▶ Exercise brief
Among the lines below, a stretch begins at the one with "Steady q0 z0 (captureWords" and ends at the one with "with_reducible repeat' (first | exact". Repeat that stretch exactly, ends included.

▶ Provided material
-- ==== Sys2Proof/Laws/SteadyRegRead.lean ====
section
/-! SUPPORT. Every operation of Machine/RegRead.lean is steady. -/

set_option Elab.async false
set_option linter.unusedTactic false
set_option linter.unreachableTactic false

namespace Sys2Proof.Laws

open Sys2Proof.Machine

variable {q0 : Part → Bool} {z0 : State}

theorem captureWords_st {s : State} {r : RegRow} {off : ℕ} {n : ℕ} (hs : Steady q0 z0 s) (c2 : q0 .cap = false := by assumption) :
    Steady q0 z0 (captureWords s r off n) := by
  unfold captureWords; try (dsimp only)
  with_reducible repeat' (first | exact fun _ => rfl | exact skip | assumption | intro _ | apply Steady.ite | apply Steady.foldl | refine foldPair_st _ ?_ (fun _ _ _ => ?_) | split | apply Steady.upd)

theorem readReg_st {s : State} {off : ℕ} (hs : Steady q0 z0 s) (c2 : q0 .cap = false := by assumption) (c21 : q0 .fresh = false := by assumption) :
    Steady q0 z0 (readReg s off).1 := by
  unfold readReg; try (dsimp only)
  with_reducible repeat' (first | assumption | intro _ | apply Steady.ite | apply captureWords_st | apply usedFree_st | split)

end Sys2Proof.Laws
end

▶ Exercise result
    Steady q0 z0 (captureWords s r off n) := by
  unfold captureWords; try (dsimp only)
  with_reducible repeat' (first | exact fun _ => rfl | exact skip | assumption | intro _ | apply Steady.ite | apply Steady.foldl | refine foldPair_st _ ?_ (fun _ _ _ => ?_) | split | apply Steady.upd)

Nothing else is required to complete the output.